If only governments, central bankers and regulators had the courage and the sense of urgency to take on some of this self-serving nonsense. The United States already has its Dodd Frank Act, which incorporates the so-called Volker rule on outlawing proprietary trading. But Wall Street has lobbied hard to delay and water-down its implementation. Were Mitt Romney to prevail in November, it might prove to be one of the shortest-lived pieces of legislation ever seen in Washington.

This week’s Queen’s Speech over here promises measures to strengthen regulation of the financial services sector and to implement the recommendations of the Vickers commission on banking reform. But even if a bill finally reaches the statute book, it could be the end of this decade before it is finally implemented.

Meanwhile, the Bank of England, despite its own questionable record in responding to the crisis of 2008, is being given unprecedented power over not just monetary policy but the regulation of our whole financial system too. Who will hold that leviathan to account?

Where politicians do still have some democratically accountable clout – as over the defence of the realm, say – they and their civil service advisers still find large- scale procurement programmes devilishly difficult to deliver to time or to budget. We are to have two new aircraft carriers, but only one is ever likely to see service. The other was to have jump jets, then catapulted jets. And now we are back to jump jets again, after the first lot were sold at a knock-down price to the Americans.

Somewhere in the middle of all this, somewhere between the “egregious” self-interest of big bankers and the woeful incompetence of leading politicians, millions of the rest of us are just looking for a route out of austerity, lost jobs and squeezed living standards towards a world we can feel proud to hand over to our sons and daughters.
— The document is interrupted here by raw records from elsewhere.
/-- The run read so far, then the rest of the payload. -/
theorem isSegmentation_segmentsFrom {c : Config} {p bs : List Byte} {cur : Segment} {i : Nat}
    (rest : p.drop i = bs) (inside : i ≤ p.length) (nonempty : 1 ≤ cur.len) (upTo : cur.start + cur.len = i)
    (run : ∀ j, cur.start ≤ j → j < i → classOf c (p.getD j 0) = cur.mode) :
    isSegmentation c p cur.start (segmentsFrom c cur i bs) := by
  induction bs generalizing cur i with
  | nil =>
    have atEnd : p.length ≤ i := List.drop_eq_nil_iff.mp rest
    exact ⟨rfl, nonempty, by omega, upTo ▸ run, by simp, show cur.start + cur.len = p.length by omega⟩
  | cons b bs ih =>
    have here : p[i]? = some b := by rw [← List.head?_drop, rest, List.head?_cons]
    have byte : p.getD i 0 = b := by rw [List.getD_eq_getElem?_getD, here, Option.getD_some]
    have after : p.drop (i + 1) = bs := by rw [← List.tail_drop, rest, List.tail_cons]
    have before : i + 1 ≤ p.length := (List.getElem?_eq_some_iff.mp here).1
    rw [segmentsFrom]
    split
    · next joins =>
      refine ih after before (cur := { cur with len := cur.len + 1 }) (by dsimp only; omega) (by dsimp only; omega)
        fun j from' below => ?_
      obtain rfl | earlier : j = i ∨ j < i := by omega
      · rw [byte, joins]
      · exact run j from' earlier
    · next starts =>
      obtain ⟨g, gs, opened, mode⟩ := segmentsFrom_head c bs ⟨classOf c b, i, 1⟩ (i + 1)
      have tail := ih after before (cur := ⟨classOf c b, i, 1⟩) (le_refl _) rfl fun j from' below => by
        rw [show j = i by dsimp only at from'; omega, byte]
      refine ⟨rfl, nonempty, by omega, upTo ▸ run, fun h headed => ?_, upTo ▸ tail⟩
      rw [opened, List.head?_cons, Option.mem_some_iff] at headed
      rw [← headed, mode]
      exact Ne.symm starts

theorem isSegmentation_segments (c : Config) (p : List Byte) : isSegmentation c p 0 (segments c p) := by
  cases p with
  | nil => rfl
  | cons b bs =>
    refine isSegmentation_segmentsFrom (cur := ⟨classOf c b, 0, 1⟩) rfl (by simp) (le_refl _) rfl fun j _ below => ?_
    rw [Nat.lt_one_iff.mp below, List.getD_cons_zero]

/-- Settles O17: the segment list is a partition into maximal runs (`isSegmentation_segments`), and there is one only
(`isSegmentation_unique`). -/
theorem segmentsAreTheMaximalRuns : Obligations.SegmentsAreTheMaximalRuns := fun c p _ =>
  ⟨fun parts => isSegmentation_unique parts (isSegmentation_segments c p),
    fun same => same ▸ isSegmentation_segments c p⟩

/-! ## SEGMENT of a legal payload (R145) -/

theorem exec_segment_ready {s : State} (ready : s.error = false) :
    exec .segment s = .next (finish (segmentRule s)) :=
  congrArg Host.Outcome.next (runRule_ready ready)

/-- NSEG and SEGTAB after SEGMENT, from NSEG on as before. -/
theorem segmentRule_entries {s t : State} (ends : segmentRule s = .success t) :
    t.nseg = BitVec.ofNat 16 (segments s.cfg (payload s)).length ∧
    ∀ j, segEntry t j = ((segments s.cfg (payload s))[j]?.map entryOfSegment).getD (segEntry s j) := by
  simp only [segmentRule] at ends
  split at ends
  · cases ends
  · split at ends <;> cases ends
    refine ⟨rfl, fun j => (segEntry_setSegEntries s 0 _ j).trans ?_⟩
    by_cases listed : j < (segments s.cfg (payload s)).length <;> simp [listed]

/-- R45, R140: the SEGTAB word of a segment that fits its fields. -/
theorem segWord_entryOfSegment {g : Segment} (start : g.start < 4096) (len : g.len < 4096) :
    segWord (entryOfSegment g) = BitVec.ofNat 32 (modeCode g.mode + g.start * 2 ^ 8 + g.len * 2 ^ 20) := by
  have code : modeCode g.mode < 4 := by cases g.mode <;> decide
  simp only [segWord, entryOfSegment, field, BitVec.toNat_ofNat, Nat.mod_mod, Nat.pow_zero, Nat.mul_one]
  rw [Nat.mod_eq_of_lt code, Nat.mod_eq_of_lt start, Nat.mod_eq_of_lt len]

/-- R46: a payload byte is the low byte of its PBUF word. -/
theorem payload_eq_words (s : State) :
    payload s = (List.range s.plen.toNat).map fun i => (wordValue s (.pbuf i)).setWidth 8 :=
  List.map_congr_left fun i _ => by
    rw [Nat.zero_add, wordValue, BitVec.setWidth_setWidth_of_le _ (by decide), BitVec.setWidth_eq]

/-- Settles O18: NSEG and SEGTAB by `segmentRule_entries`, the segments being the payload's maximal runs and fitting the
fields, and the rest by the frame of `segmentRule_legal`. -/
theorem segmentWritesTheSegmentList : Obligations.SegmentWritesTheSegmentList := by
  refine fun s => ⟨payload_eq_words s, fun ready fit legal => ?_⟩
  obtain ⟨t, ends, -, frame⟩ := segmentRule_legal fit legal
  obtain ⟨nseg, entries⟩ := segmentRule_entries ends
  obtain ⟨few, short⟩ := segments_fitEntries s fit
  have executed : exec .segment s = .next (succeed t) := by rw [exec_segment_ready ready, ends, finish]
  refine ⟨succeed t, segments s.cfg (payload s), executed, isSegmentation_segments _ _, ?_, fun j g listed => ?_,
    fun j past => ?_, congrArg completed frame, encodedAs_of_operandFree .segment (by decide)⟩
  · show t.nseg.setWidth 32 = _
    rw [nseg, BitVec.setWidth_ofNat_of_le_of_lt (by decide) few]
  · obtain ⟨start, len⟩ := short g (List.mem_of_getElem? listed)
    have entry : segEntry t j = entryOfSegment g := by rw [entries, listed, Option.map_some, Option.getD_some]
    show segWord (segEntry t j) = _
    rw [entry, segWord_entryOfSegment start len]
    cases g.mode <;> rfl
  · exact (entries j).trans (by rw [List.getElem?_eq_none past, Option.map_none, Option.getD_none])

/-! ## SEGMENT's errors (R146) -/

theorem segmentRule_tooLong {s : State} (long : s.cfg.pmax < s.plen.toNat) :
    segmentRule s = .failed ⟨.invalidConfiguration, opcode .segment, 0, 1⟩
      (freeSegmentOutputs { s with stage := .none }) := by
  rw [segmentRule, if_pos long]

/-- The first unsupported byte of the payload ends SEGMENT. -/
theorem segmentRule_unsupported {s : State} (fit : s.plen.toNat ≤ s.cfg.pmax) {i : Nat} {b : Byte}
    (here : (payload s)[i]? = some b) (bad : byteOk s.cfg b = false)
    (supported : ∀ j a, j < i → (payload s)[j]? = some a → byteOk s.cfg a = true) :
    segmentRule s = .failed ⟨.unsupportedCharacter, opcode .segment, i, b.toNat⟩
      (freeSegmentOutputs { s with stage := .none }) := by
  have found : (payload s).findIdx? (fun b => !byteOk s.cfg b) = some i := by
    obtain ⟨inside, byte⟩ := List.getElem?_eq_some_iff.mp here
    refine List.findIdx?_eq_some_iff_getElem.mpr ⟨inside, by rw [byte, bad, Bool.not_false], fun j below => ?_⟩
    rw [supported j _ below (List.getElem?_eq_getElem (by omega)), Bool.not_true]
    exact Bool.false_ne_true
  simp only [segmentRule, if_neg (not_lt.mpr fit), found]
  rw [List.getD_eq_getElem?_getD, here, Option.getD_some]

/-- Both errors end alike: the record, and NSEG and SEGTAB at free values. -/
theorem exec_segment_failed {s : State} {f : Failure} (ready : s.error = false)
    (encoding : isEncodingError f.kind = true) (opc : f.opc = 0x10)
    (ends : segmentRule s = .failed f (freeSegmentOutputs { s with stage := .none })) :
    ∃ t : State, exec .segment s = .next t ∧ encodingError f.kind 0x10 f.exp f.act t ∧
      { t with segtab := s.segtab, segFree := s.segFree, nseg := s.nseg }
        = { interfaceError f.kind 0x10 f.exp f.act s with stage := .none, draws := t.draws } := by
  have still : (freeSegmentOutputs { s with stage := .none }).error = false := ready
  have executed := exec_segment_ready ready
  rw [ends, finish, raiseError, if_neg (by simp [still]), if_pos encoding, opc] at executed
  exact ⟨_, executed, ⟨rfl, rfl, rfl, rfl, rfl, rfl, rfl, rfl⟩, rfl⟩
There may be some hope in the willingness of voters in France and Greece and elsewhere to reject the current sterile orthodoxy of synchronised austerity. But if financial institutions like JP Morgan and, before it, MF Global, go on screwing up and politicians, central bankers and regulators fail to measure up to the challenge of doing something effective about it, who, London whale-style, would bet the house against many more years yet of lost opportunities and snuffed-out hope?